EDITORS/NOTE: West Virginia native Denise Giardina is best known her acclaimed novels, including “Storming Heaven,” “Saints and Villains,” “Good King Harry,” and “Emily’s Ghost.” But she has also written the two-act play, “Robert and Ted,” tracing the relationship between senators Robert C. Byrd of West Virginia and Edward M. Kennedy of Massachusetts. The author (as Project Muse describes) “imagines their evolution from political foes to allies and firm friends,” showing their flaws as well as their “basic humanity and basic decency.” Below, WestVirginiaVille quizzes Giardina on the themes of this special issue: How does his tenure as a senator compare with that of his successor, Joe Manchin?

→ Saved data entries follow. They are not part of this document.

-- ==== Sys2Proof/Certificates/Slice0/Obligations.lean ====
section
/-!
DEFINITION. Certificates/Slice0/Obligations.lean: what the model is claimed to do, one Prop for each claim, and the
vocabulary that the claims share.
-/
namespace Sys2Proof.Claims
open Sys2Proof.Machine

/-! ### Issuing -/

/-- The team of e, whose fragment e.fi stands at the word, executes i itself: no cause of orders 5 and 6 and no misplaced
capsule form (R53, R437), and no pending load or Hearth operation holds it back (R62, R183, R199). -/
structure Issues (i : Instr) (s : State) (e : TEnv) : Prop where
  env : s.teamEnv = some e
  pre : preCause s e i = none
  ready : e.waits i = false

/-- The Foyer context of e executes i itself (R53, R62). -/
structure FIssues (i : Instr) (s : State) (e : FEnv) : Prop where
  kernel : s.inPrologue = false
  env : s.foyerEnv = some e
  pre : order6 s e.l.fn i = none
  ready : e.waits i = false

/-- The prologue run of e executes i itself: a permitted form that names s0 to s15 (R374). -/
structure PIssues (i : Instr) (s : State) (e : PEnv) : Prop where
  prologue : s.inPrologue = true
  env : s.prologueEnv = some e
  allowed : permitted i = true
  low : ∀ r ∈ sregs i, r.val < 16

/-! ### What an instruction of the lanes leaves -/

/-- The team u is the team of e after the effect f on each lane that g enables, k being the lane's seat: the other seats, and
all else of the team but %asf, are as they were, and %asf has gained exactly the flags that an enabled lane that is no
helper raises (R20, R40). -/
def LaneEffect (e : TEnv) (g : Guard) (f : Nat → Seat → Seat) (fl : Seat → BitVec 7) (u : Team) : Prop :=
  u = { e.t with seats := u.seats, asf := u.asf } ∧ u.seats.length = e.t.seats.length
    ∧ (∀ k, u.seat k = if k ∈ e.enabled g then f k (e.t.seat k) else e.t.seat k)
    ∧ ∀ b, u.asf.getLsbD b = (e.t.asf.getLsbD b || (e.workers g).any fun k => (fl (e.t.seat k)).getLsbD b)

/-- Wherever the instruction i issues it answers the next state in which only its team has changed: its lanes by f, its
flags by fl, and the fragment stands at the fall-through (R56, R58). -/
def LaneResult (i : Instr) (g : Guard) (f : Nat → Seat → Seat) (fl : Seat → BitVec 7) : Prop :=
  ∀ s e, Issues i s e → ∃ u, exec i s = .next (s.putTeam e (e.goto u e.cur.fall)) ∧ LaneEffect e g f fl u

/-- The same for an instruction that raises no flag. -/
def LaneWrites (i : Instr) (g : Guard) (f : Seat → Seat) : Prop := LaneResult i g (fun _ => f) noFlag

/-- wrap, or clamp under .sat (R100). -/
def fit (t : IntTy) (sat : Bool) (x : Int) : Int := if sat then clampTo t x else wrapTo t x

/-- trunc_div with the results of R100 for a zero divisor. -/
def quotient (t : IntTy) (a b : Int) : Int := if b = 0 then (if a < 0 then tyLo t else tyHi t) else Int.tdiv a b

/-- The remainder of R100: it has the sign of a. -/
def remainder (a b : Int) : Int := if b = 0 then a else a - b * Int.tdiv a b

/-- The relation of a compare modifier (R106). -/
def Holds (c : Cmp) (a b : Int) : Prop :=
  match c with
  | .eq => a = b
  | .ne => a ≠ b
  | .lt => a < b
  | .le => a ≤ b
  | .gt => a > b
  | .ge => a ≥ b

WESTVIGINIAVILLE: Robert C. Byrd was a complex figure with a striking career transformation. He went from early days deep in the West Virginia hills with Klan associations, to first filibustering the Civil Rights Act and supporting the Vietnam War, to repudiation of his own racism, to stridently opposing Bush/Cheny’s Iraq War. What do you feel led him through these transformations?
DENISE GIARDINA: I think he had a quality that is too rare in human beings: the ability to continue to learn and grow over time as he aged. Maybe because he was self-taught, but he continued that process even as many of us reach ages where we just hunker down and stop growing. He seems to have learned from his mistakes and had no trouble admitting he had been wrong about many things.

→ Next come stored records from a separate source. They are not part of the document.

-- ==== Sys2Proof/Laws/State.lean ====
section
/-!
SUPPORT. Laws/State.lean: for each update of the state, of a team and of a seat, every field that it leaves as it was;
and what a register reads after a write.
-/
namespace Sys2Proof.Laws
open Sys2Proof.Machine

/-! ### State.updFunc changes funcs alone -/

@[simp] theorem updFunc_mem (s : State) (fn : Nat) (f : Func → Func) : (s.updFunc fn f).mem = s.mem := rfl
@[simp] theorem updFunc_l1 (s : State) (fn : Nat) (f : Func → Func) : (s.updFunc fn f).l1 = s.l1 := rfl
@[simp] theorem updFunc_l2 (s : State) (fn : Nat) (f : Func → Func) : (s.updFunc fn f).l2 = s.l2 := rfl
@[simp] theorem updFunc_tlb (s : State) (fn : Nat) (f : Func → Func) : (s.updFunc fn f).tlb = s.tlb := rfl
@[simp] theorem updFunc_acmask (s : State) (fn : Nat) (f : Func → Func) : (s.updFunc fn f).acmask = s.acmask := rfl
@[simp] theorem updFunc_asidctl (s : State) (fn : Nat) (f : Func → Func) : (s.updFunc fn f).asidctl = s.asidctl := rfl
@[simp] theorem updFunc_marks (s : State) (fn : Nat) (f : Func → Func) : (s.updFunc fn f).marks = s.marks := rfl
@[simp] theorem updFunc_tiles (s : State) (fn : Nat) (f : Func → Func) : (s.updFunc fn f).tiles = s.tiles := rfl
@[simp] theorem updFunc_slots (s : State) (fn : Nat) (f : Func → Func) : (s.updFunc fn f).slots = s.slots := rfl
@[simp] theorem updFunc_bindings (s : State) (fn : Nat) (f : Func → Func) : (s.updFunc fn f).bindings = s.bindings := rfl
@[simp] theorem updFunc_binds (s : State) (fn : Nat) (f : Func → Func) : (s.updFunc fn f).binds = s.binds := rfl
@[simp] theorem updFunc_classmin (s : State) (fn : Nat) (f : Func → Func) : (s.updFunc fn f).classmin = s.classmin := rfl
@[simp] theorem updFunc_queues (s : State) (fn : Nat) (f : Func → Func) : (s.updFunc fn f).queues = s.queues := rfl
@[simp] theorem updFunc_pkts (s : State) (fn : Nat) (f : Func → Func) : (s.updFunc fn f).pkts = s.pkts := rfl
@[simp] theorem updFunc_graphs (s : State) (fn : Nat) (f : Func → Func) : (s.updFunc fn f).graphs = s.graphs := rfl
@[simp] theorem updFunc_prologues (s : State) (fn : Nat) (f : Func → Func) : (s.updFunc fn f).prologues = s.prologues := rfl
@[simp] theorem updFunc_launches (s : State) (fn : Nat) (f : Func → Func) : (s.updFunc fn f).launches = s.launches := rfl
@[simp] theorem updFunc_rings (s : State) (fn : Nat) (f : Func → Func) : (s.updFunc fn f).rings = s.rings := rfl
@[simp] theorem updFunc_records (s : State) (fn : Nat) (f : Func → Func) : (s.updFunc fn f).records = s.records := rfl
@[simp] theorem updFunc_intrs (s : State) (fn : Nat) (f : Func → Func) : (s.updFunc fn f).intrs = s.intrs := rfl
@[simp] theorem updFunc_ctxaddr (s : State) (fn : Nat) (f : Func → Func) : (s.updFunc fn f).ctxaddr = s.ctxaddr := rfl
@[simp] theorem updFunc_ctxlen (s : State) (fn : Nat) (f : Func → Func) : (s.updFunc fn f).ctxlen = s.ctxlen := rfl
@[simp] theorem updFunc_ctxmap (s : State) (fn : Nat) (f : Func → Func) : (s.updFunc fn f).ctxmap = s.ctxmap := rfl
@[simp] theorem updFunc_ctxq (s : State) (fn : Nat) (f : Func → Func) : (s.updFunc fn f).ctxq = s.ctxq := rfl
@[simp] theorem updFunc_ctxstat (s : State) (fn : Nat) (f : Func → Func) : (s.updFunc fn f).ctxstat = s.ctxstat := rfl
@[simp] theorem updFunc_ctxcmd (s : State) (fn : Nat) (f : Func → Func) : (s.updFunc fn f).ctxcmd = s.ctxcmd := rfl
@[simp] theorem updFunc_mydev (s : State) (fn : Nat) (f : Func → Func) : (s.updFunc fn f).mydev = s.mydev := rfl
@[simp] theorem updFunc_peerrt (s : State) (fn : Nat) (f : Func → Func) : (s.updFunc fn f).peerrt = s.peerrt := rfl
@[simp] theorem updFunc_pwbase (s : State) (fn : Nat) (f : Func → Func) : (s.updFunc fn f).pwbase = s.pwbase := rfl
@[simp] theorem updFunc_pwlen (s : State) (fn : Nat) (f : Func → Func) : (s.updFunc fn f).pwlen = s.pwlen := rfl
@[simp] theorem updFunc_ports (s : State) (fn : Nat) (f : Func → Func) : (s.updFunc fn f).ports = s.ports := rfl
@[simp] theorem updFunc_peerOut (s : State) (fn : Nat) (f : Func → Func) : (s.updFunc fn f).peerOut = s.peerOut := rfl
@[simp] theorem updFunc_linkUp (s : State) (fn : Nat) (f : Func → Func) : (s.updFunc fn f).linkUp = s.linkUp := rfl
@[simp] theorem updFunc_boot (s : State) (fn : Nat) (f : Func → Func) : (s.updFunc fn f).boot = s.boot := rfl
@[simp] theorem updFunc_lastrst (s : State) (fn : Nat) (f : Func → Func) : (s.updFunc fn f).lastrst = s.lastrst := rfl
@[simp] theorem updFunc_err (s : State) (fn : Nat) (f : Func → Func) : (s.updFunc fn f).err = s.err := rfl
@[simp] theorem updFunc_fwver (s : State) (fn : Nat) (f : Func → Func) : (s.updFunc fn f).fwver = s.fwver := rfl
@[simp] theorem updFunc_wdCount (s : State) (fn : Nat) (f : Func → Func) : (s.updFunc fn f).wdCount = s.wdCount := rfl
@[simp] theorem updFunc_floor (s : State) (fn : Nat) (f : Func → Func) : (s.updFunc fn f).floor = s.floor := rfl
@[simp] theorem updFunc_flash (s : State) (fn : Nat) (f : Func → Func) : (s.updFunc fn f).flash = s.flash := rfl
@[simp] theorem updFunc_rcvaddr (s : State) (fn : Nat) (f : Func → Func) : (s.updFunc fn f).rcvaddr = s.rcvaddr := rfl
@[simp] theorem updFunc_recovering (s : State) (fn : Nat) (f : Func → Func) : (s.updFunc fn f).recovering = s.recovering := rfl
@[simp] theorem updFunc_spdm (s : State) (fn : Nat) (f : Func → Func) : (s.updFunc fn f).spdm = s.spdm := rfl
@[simp] theorem updFunc_mmio (s : State) (fn : Nat) (f : Func → Func) : (s.updFunc fn f).mmio = s.mmio := rfl
@[simp] theorem updFunc_nextKey (s : State) (fn : Nat) (f : Func → Func) : (s.updFunc fn f).nextKey = s.nextKey := rfl
@[simp] theorem updFunc_agenda (s : State) (fn : Nat) (f : Func → Func) : (s.updFunc fn f).agenda = s.agenda := rfl
@[simp] theorem updFunc_cur (s : State) (fn : Nat) (f : Func → Func) : (s.updFunc fn f).cur = s.cur := rfl
@[simp] theorem updFunc_tick (s : State) (fn : Nat) (f : Func → Func) : (s.updFunc fn f).tick = s.tick := rfl
@[simp] theorem updFunc_freeCtr (s : State) (fn : Nat) (f : Func → Func) : (s.updFunc fn f).freeCtr = s.freeCtr := rfl

/-! ### State.updLaunch changes launches alone -/

@[simp] theorem updLaunch_mem (s : State) (l : Nat) (f : Launch → Launch) : (s.updLaunch l f).mem = s.mem := rfl
@[simp] theorem updLaunch_l1 (s : State) (l : Nat) (f : Launch → Launch) : (s.updLaunch l f).l1 = s.l1 := rfl
@[simp] theorem updLaunch_l2 (s : State) (l : Nat) (f : Launch → Launch) : (s.updLaunch l f).l2 = s.l2 := rfl
@[simp] theorem updLaunch_tlb (s : State) (l : Nat) (f : Launch → Launch) : (s.updLaunch l f).tlb = s.tlb := rfl
@[simp] theorem updLaunch_acmask (s : State) (l : Nat) (f : Launch → Launch) : (s.updLaunch l f).acmask = s.acmask := rfl
@[simp] theorem updLaunch_asidctl (s : State) (l : Nat) (f : Launch → Launch) : (s.updLaunch l f).asidctl = s.asidctl := rfl
@[simp] theorem updLaunch_funcs (s : State) (l : Nat) (f : Launch → Launch) : (s.updLaunch l f).funcs = s.funcs := rfl
@[simp] theorem updLaunch_marks (s : State) (l : Nat) (f : Launch → Launch) : (s.updLaunch l f).marks = s.marks := rfl
@[simp] theorem updLaunch_tiles (s : State) (l : Nat) (f : Launch → Launch) : (s.updLaunch l f).tiles = s.tiles := rfl
@[simp] theorem updLaunch_slots (s : State) (l : Nat) (f : Launch → Launch) : (s.updLaunch l f).slots = s.slots := rfl
@[simp] theorem updLaunch_bindings (s : State) (l : Nat) (f : Launch → Launch) : (s.updLaunch l f).bindings = s.bindings := rfl
@[simp] theorem updLaunch_binds (s : State) (l : Nat) (f : Launch → Launch) : (s.updLaunch l f).binds = s.binds := rfl
@[simp] theorem updLaunch_classmin (s : State) (l : Nat) (f : Launch → Launch) : (s.updLaunch l f).classmin = s.classmin := rfl
@[simp] theorem updLaunch_queues (s : State) (l : Nat) (f : Launch → Launch) : (s.updLaunch l f).queues = s.queues := rfl
@[simp] theorem updLaunch_pkts (s : State) (l : Nat) (f : Launch → Launch) : (s.updLaunch l f).pkts = s.pkts := rfl
@[simp] theorem updLaunch_graphs (s : State) (l : Nat) (f : Launch → Launch) : (s.updLaunch l f).graphs = s.graphs := rfl
@[simp] theorem updLaunch_prologues (s : State) (l : Nat) (f : Launch → Launch) : (s.updLaunch l f).prologues = s.prologues := rfl
@[simp] theorem updLaunch_rings (s : State) (l : Nat) (f : Launch → Launch) : (s.updLaunch l f).rings = s.rings := rfl
@[simp] theorem updLaunch_records (s : State) (l : Nat) (f : Launch → Launch) : (s.updLaunch l f).records = s.records := rfl
@[simp] theorem updLaunch_intrs (s : State) (l : Nat) (f : Launch → Launch) : (s.updLaunch l f).intrs = s.intrs := rfl
@[simp] theorem updLaunch_ctxaddr (s : State) (l : Nat) (f : Launch → Launch) : (s.updLaunch l f).ctxaddr = s.ctxaddr := rfl
@[simp] theorem updLaunch_ctxlen (s : State) (l : Nat) (f : Launch → Launch) : (s.updLaunch l f).ctxlen = s.ctxlen := rfl
@[simp] theorem updLaunch_ctxmap (s : State) (l : Nat) (f : Launch → Launch) : (s.updLaunch l f).ctxmap = s.ctxmap := rfl
@[simp] theorem updLaunch_ctxq (s : State) (l : Nat) (f : Launch → Launch) : (s.updLaunch l f).ctxq = s.ctxq := rfl
@[simp] theorem updLaunch_ctxstat (s : State) (l : Nat) (f : Launch → Launch) : (s.updLaunch l f).ctxstat = s.ctxstat := rfl
@[simp] theorem updLaunch_ctxcmd (s : State) (l : Nat) (f : Launch → Launch) : (s.updLaunch l f).ctxcmd = s.ctxcmd := rfl
@[simp] theorem updLaunch_mydev (s : State) (l : Nat) (f : Launch → Launch) : (s.updLaunch l f).mydev = s.mydev := rfl
@[simp] theorem updLaunch_peerrt (s : State) (l : Nat) (f : Launch → Launch) : (s.updLaunch l f).peerrt = s.peerrt := rfl
@[simp] theorem updLaunch_pwbase (s : State) (l : Nat) (f : Launch → Launch) : (s.updLaunch l f).pwbase = s.pwbase := rfl
@[simp] theorem updLaunch_pwlen (s : State) (l : Nat) (f : Launch → Launch) : (s.updLaunch l f).pwlen = s.pwlen := rfl
@[simp] theorem updLaunch_ports (s : State) (l : Nat) (f : Launch → Launch) : (s.updLaunch l f).ports = s.ports := rfl
@[simp] theorem updLaunch_peerOut (s : State) (l : Nat) (f : Launch → Launch) : (s.updLaunch l f).peerOut = s.peerOut := rfl
@[simp] theorem updLaunch_linkUp (s : State) (l : Nat) (f : Launch → Launch) : (s.updLaunch l f).linkUp = s.linkUp := rfl
@[simp] theorem updLaunch_boot (s : State) (l : Nat) (f : Launch → Launch) : (s.updLaunch l f).boot = s.boot := rfl
@[simp] theorem updLaunch_lastrst (s : State) (l : Nat) (f : Launch → Launch) : (s.updLaunch l f).lastrst = s.lastrst := rfl
@[simp] theorem updLaunch_err (s : State) (l : Nat) (f : Launch → Launch) : (s.updLaunch l f).err = s.err := rfl
@[simp] theorem updLaunch_fwver (s : State) (l : Nat) (f : Launch → Launch) : (s.updLaunch l f).fwver = s.fwver := rfl
@[simp] theorem updLaunch_wdCount (s : State) (l : Nat) (f : Launch → Launch) : (s.updLaunch l f).wdCount = s.wdCount := rfl
@[simp] theorem updLaunch_floor (s : State) (l : Nat) (f : Launch → Launch) : (s.updLaunch l f).floor = s.floor := rfl
@[simp] theorem updLaunch_flash (s : State) (l : Nat) (f : Launch → Launch) : (s.updLaunch l f).flash = s.flash := rfl
@[simp] theorem updLaunch_rcvaddr (s : State) (l : Nat) (f : Launch → Launch) : (s.updLaunch l f).rcvaddr = s.rcvaddr := rfl
@[simp] theorem updLaunch_recovering (s : State) (l : Nat) (f : Launch → Launch) : (s.updLaunch l f).recovering = s.recovering := rfl
@[simp] theorem updLaunch_spdm (s : State) (l : Nat) (f : Launch → Launch) : (s.updLaunch l f).spdm = s.spdm := rfl
@[simp] theorem updLaunch_mmio (s : State) (l : Nat) (f : Launch → Launch) : (s.updLaunch l f).mmio = s.mmio := rfl
@[simp] theorem updLaunch_nextKey (s : State) (l : Nat) (f : Launch → Launch) : (s.updLaunch l f).nextKey = s.nextKey := rfl
@[simp] theorem updLaunch_agenda (s : State) (l : Nat) (f : Launch → Launch) : (s.updLaunch l f).agenda = s.agenda := rfl
@[simp] theorem updLaunch_cur (s : State) (l : Nat) (f : Launch → Launch) : (s.updLaunch l f).cur = s.cur := rfl
@[simp] theorem updLaunch_tick (s : State) (l : Nat) (f : Launch → Launch) : (s.updLaunch l f).tick = s.tick := rfl
@[simp] theorem updLaunch_freeCtr (s : State) (l : Nat) (f : Launch → Launch) : (s.updLaunch l f).freeCtr = s.freeCtr := rfl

WVVILLE: Byrd directed billions of dollars to West Virginia and was criticized as “the Prince of Pork.” It always struck me he was just re-balancing a wrong: returning to the state the billions that extractive industries have sucked out of state. How do you view the federal money he directed West Virginia’s way?

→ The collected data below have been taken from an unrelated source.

/-- Words written out from the encodings of the spec (family engines). -/
theorem test_decode_engines_3 : allRead [
    ⟨0x69018080C0000000, 0x0, .shset ⟨⟨0, false⟩, .grp, 4, 6⟩⟩,
    ⟨0x6901A080C0000000, 0x0, .shset ⟨⟨0, false⟩, .halo, 4, 6⟩⟩,
    ⟨0x6901C080C0000000, 0x0, .shset ⟨⟨0, false⟩, .anch, 4, 6⟩⟩,
    ⟨0x6901E080C0000000, 0x0, .shset ⟨⟨0, false⟩, .spn, 4, 6⟩⟩,
    ⟨0x69020080C0000000, 0x0, .shset ⟨⟨0, false⟩, .sbase, 4, 6⟩⟩,
    ⟨0x69022080C0000000, 0x0, .shset ⟨⟨0, false⟩, .mbase, 4, 6⟩⟩,
    ⟨0x6A0000E0C1400010, 0x0, .cpy ⟨⟨0, false⟩, 7, 6, false, some 10⟩⟩,
    ⟨0x6A00212101400070, 0x0, .cpyHalo ⟨⟨0, false⟩, 9, 8, 3, some 10⟩⟩,
    ⟨0x6A00408140400010, 0x0, .cpyRed ⟨⟨0, false⟩, 4, 10, some 2⟩⟩,
    ⟨0x6B00010000000000, 0x0, .cbatch 8⟩,
    ⟨0x6B00200100000010, 0x0, .cwait ⟨8, .clu⟩⟩,
    ⟨0x7300000100000010, 0x0, .mwait ⟨8, .clu⟩⟩] = true := by rfl

/-- Words written out from the encodings of the spec (family engines). -/
theorem test_decode_engines_4 : allRead [
    ⟨0x7300200000000010, 0x0, .mwaitAll .clu⟩,
    ⟨0x6B00200100000018, 0x0, .cwait ⟨8, .die⟩⟩,
    ⟨0x7300000100000018, 0x0, .mwait ⟨8, .die⟩⟩,
    ⟨0x7300200000000018, 0x0, .mwaitAll .die⟩,
    ⟨0x6B00200100000020, 0x0, .cwait ⟨8, .dev⟩⟩,
    ⟨0x7300000100000020, 0x0, .mwait ⟨8, .dev⟩⟩,
    ⟨0x7300200000000020, 0x0, .mwaitAll .dev⟩,
    ⟨0x6B00200100000028, 0x0, .cwait ⟨8, .sys⟩⟩,
    ⟨0x7300000100000028, 0x0, .mwait ⟨8, .sys⟩⟩,
    ⟨0x7300200000000028, 0x0, .mwaitAll .sys⟩,
    ⟨0x800000E0C0000028, 0x0, .qscan ⟨⟨0, false⟩, 7, 6, 5⟩⟩,
    ⟨0x830000E0C0000028, 0x0, .qcvt ⟨⟨0, false⟩, 7, 6, 5⟩⟩] = true := by rfl

/-- Words written out from the encodings of the spec (family engines). -/
theorem test_decode_engines_5 : allRead [
    ⟨0x810000C0A0E00008, 0x0, .qrot ⟨⟨0, false⟩, 6, 5, 7, .g32⟩⟩,
    ⟨0x810000C0A0C00010, 0x0, .qrot ⟨⟨0, false⟩, 6, 5, 6, .g64⟩⟩,
    ⟨0x810000C0A1000018, 0x0, .qrot ⟨⟨0, false⟩, 6, 5, 8, .g128⟩⟩,
    ⟨0x8200006040200000, 0x0, .qsmooth ⟨⟨0, false⟩, 3, 2, 1⟩⟩,
    ⟨0x840000A0200002F8, 0x0, .xcvtEncode ⟨⟨0, false⟩, 5, 1, none, .bf16, 3, 7⟩⟩,
    ⟨0x840020C0A1200508, 0x0, .xcvtDecode ⟨⟨0, false⟩, 6, 5, some 9, .f16, 0, 1⟩⟩,
    ⟨0x7000010080000008, 0x0, .mopen ⟨⟨0, false⟩, some 8, 4⟩⟩,
    ⟨0x70002000C00003F0, 0x0, .mclose ⟨⟨0, false⟩, none, 6, 0x3F⟩⟩,
    ⟨0x71000085005E6CB8, 0x0, .mma ⟨⟨0, false⟩, 4, 40, 2, 15, some 3, true, .dense, .slot 7⟩⟩,
    ⟨0x710020A500420000, 0x0, .mdist ⟨⟨0, false⟩, 5, 40, 2, 1, none, false, .dense, .i8⟩⟩,
    ⟨0x72000780A0400080, 0x0, .mtopk ⟨⟨0, false⟩, 60, 5, 2, 15⟩⟩] = true := by rfl

/-- Words written out from the encodings of the spec (family system). -/
theorem test_decode_system_1 : allRead [
    ⟨0x8800000081800028, 0x0, .capenter ⟨4, 12, 5⟩⟩,
    ⟨0x8900000040000000, 0x0, .capexit 2⟩,
    ⟨0x8A00010000000000, 0x0, .capres 8⟩,
    ⟨0x8B000040003FFFF8, 0x0, .capld ⟨false, 2, 1, 0x1FFFF8⟩⟩,
    ⟨0x8C00000040200000, 0x0, .capst ⟨false, 2, 1⟩⟩,
    ⟨0x8D000080A020C000, 0x0, .capcas ⟨false, 4, 5, 1, 6⟩⟩,
    ⟨0x8E0000E100001FF8, 0x0, .capop (.bin .add 7 8 (.imm 0x1FF))⟩,
    ⟨0x8E0020E100001FF8, 0x0, .capop (.bin .sub 7 8 (.imm 0x1FF))⟩,
    ⟨0x8E0040E100001FF8, 0x0, .capop (.bin .and 7 8 (.imm 0x1FF))⟩,
    ⟨0x8E0060E100001FF8, 0x0, .capop (.bin .or 7 8 (.imm 0x1FF))⟩,
    ⟨0x8E0080E100001FF8, 0x0, .capop (.bin .xor 7 8 (.imm 0x1FF))⟩,
    ⟨0x8E00A0E100001FF8, 0x0, .capop (.bin .shl 7 8 (.imm 0x1FF))⟩] = true := by rfl

/-- Words written out from the encodings of the spec (family system). -/
theorem test_decode_system_2 : allRead [
    ⟨0x8E00C0E100001FF8, 0x0, .capop (.bin .shr 7 8 (.imm 0x1FF))⟩,
    ⟨0x8E00E0E100001FF8, 0x0, .capop (.bin .sar 7 8 (.imm 0x1FF))⟩,
    ⟨0x8E0100E001200000, 0x0, .capop (.mov 7 (.reg 9))⟩,
    ⟨0x8F00000000001F80, 0x0, .capbr (.al 0xFC)⟩,
    ⟨0x8F00200020600080, 0x0, .capbr (.cond .eq 1 3 4)⟩,
    ⟨0x8F00400020600080, 0x0, .capbr (.cond .ne 1 3 4)⟩,
    ⟨0x8F00600020600080, 0x0, .capbr (.cond .lt 1 3 4)⟩,
    ⟨0x8F00800020600080, 0x0, .capbr (.cond .ge 1 3 4)⟩,
    ⟨0x8F00A00020600080, 0x0, .capbr (.cond .ltu 1 3 4)⟩,
    ⟨0x8F00C00020600080, 0x0, .capbr (.cond .geu 1 3 4)⟩,
    ⟨0x9000002040600010, 0x0, .solveBegin (.three 1 2 3)⟩,
    ⟨0x9000202040608018, 0x0, .solveEnd (.four 1 2 3 4)⟩] = true := by rfl

/-- Words written out from the encodings of the spec (family system). -/
theorem test_decode_system_3 : allRead [
    ⟨0x9100000180000000, 0x0, .solveSet ⟨.thresh, 12⟩⟩,
    ⟨0x9100200180000000, 0x0, .solveSet ⟨.ceil, 12⟩⟩,
    ⟨0x9100400180000000, 0x0, .solveSet ⟨.depth, 12⟩⟩,
    ⟨0x9100600180000000, 0x0, .solveSet ⟨.hbase, 12⟩⟩,
    ⟨0x9200020000000018, 0x0, .solveStat ⟨16, 3⟩⟩,
    ⟨0x9A0000008000FFFF, 0x0, .trap ⟨4, 0xFFFF⟩⟩,
    ⟨0x9B00000000000000, 0x0, .tfence⟩,
    ⟨0x9B002000000003F8, 0x0, .clrf 0x7F⟩,
    ⟨0x9B00200000000080, 0x0, .clrf 0x10⟩,
    ⟨0x9B00400000000000, 0x0, .brk⟩,
    ⟨0x9C00028000000018, 0x0, .featq ⟨20, 3⟩⟩] = true := by rfl
theorem witness_IntegerArithmetic_1 : ∀ i ∈ ([.add ⟨⟨0, false⟩, 4, 6, 8, .n64, true⟩, .sub ⟨⟨0, false⟩, 4, 6, 8, .n64, true⟩, .mul ⟨⟨0, false⟩, 4, 6, 8, .n64, true⟩,
    .mulhi ⟨⟨2, true⟩, 1, 2, 3, .i16⟩, .mad ⟨⟨0, false⟩, 9, 10, 11, 12, .i32, true⟩, .min ⟨⟨2, true⟩, 1, 2, 3, .n16⟩,
    .max ⟨⟨2, true⟩, 1, 2, 3, .i8⟩, .div ⟨⟨2, true⟩, 1, 2, 3, .n8⟩, .rem ⟨⟨2, true⟩, 1, 2, 3, .i32⟩,
    .abs ⟨⟨0, false⟩, 5, 6, .i8, true⟩, .neg ⟨⟨0, false⟩, 5, 6, .n16, false⟩, .addImm ⟨⟨0, false⟩, 7, 6, .i32, 0x1FFFFFFF⟩] : List Instr),
    ∃ e, Issues i (teamWith) e := all_issue (by decide +kernel)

DENISE GIARDINA: I agree totally with what you said. Byrd knew as well as anyone how little the coal industry left behind, even as it took the wealth out of the state. He also knew that the federal government had failed the state. For example, West Virginia was just about the only state with no major military installation. It was not his style to get up on a soapbox about it. I often wished he would have been more of a, say, Ken Hechler. But he frankly wouldn’t have been re-elected all those terms he was. So, he went about it his own way.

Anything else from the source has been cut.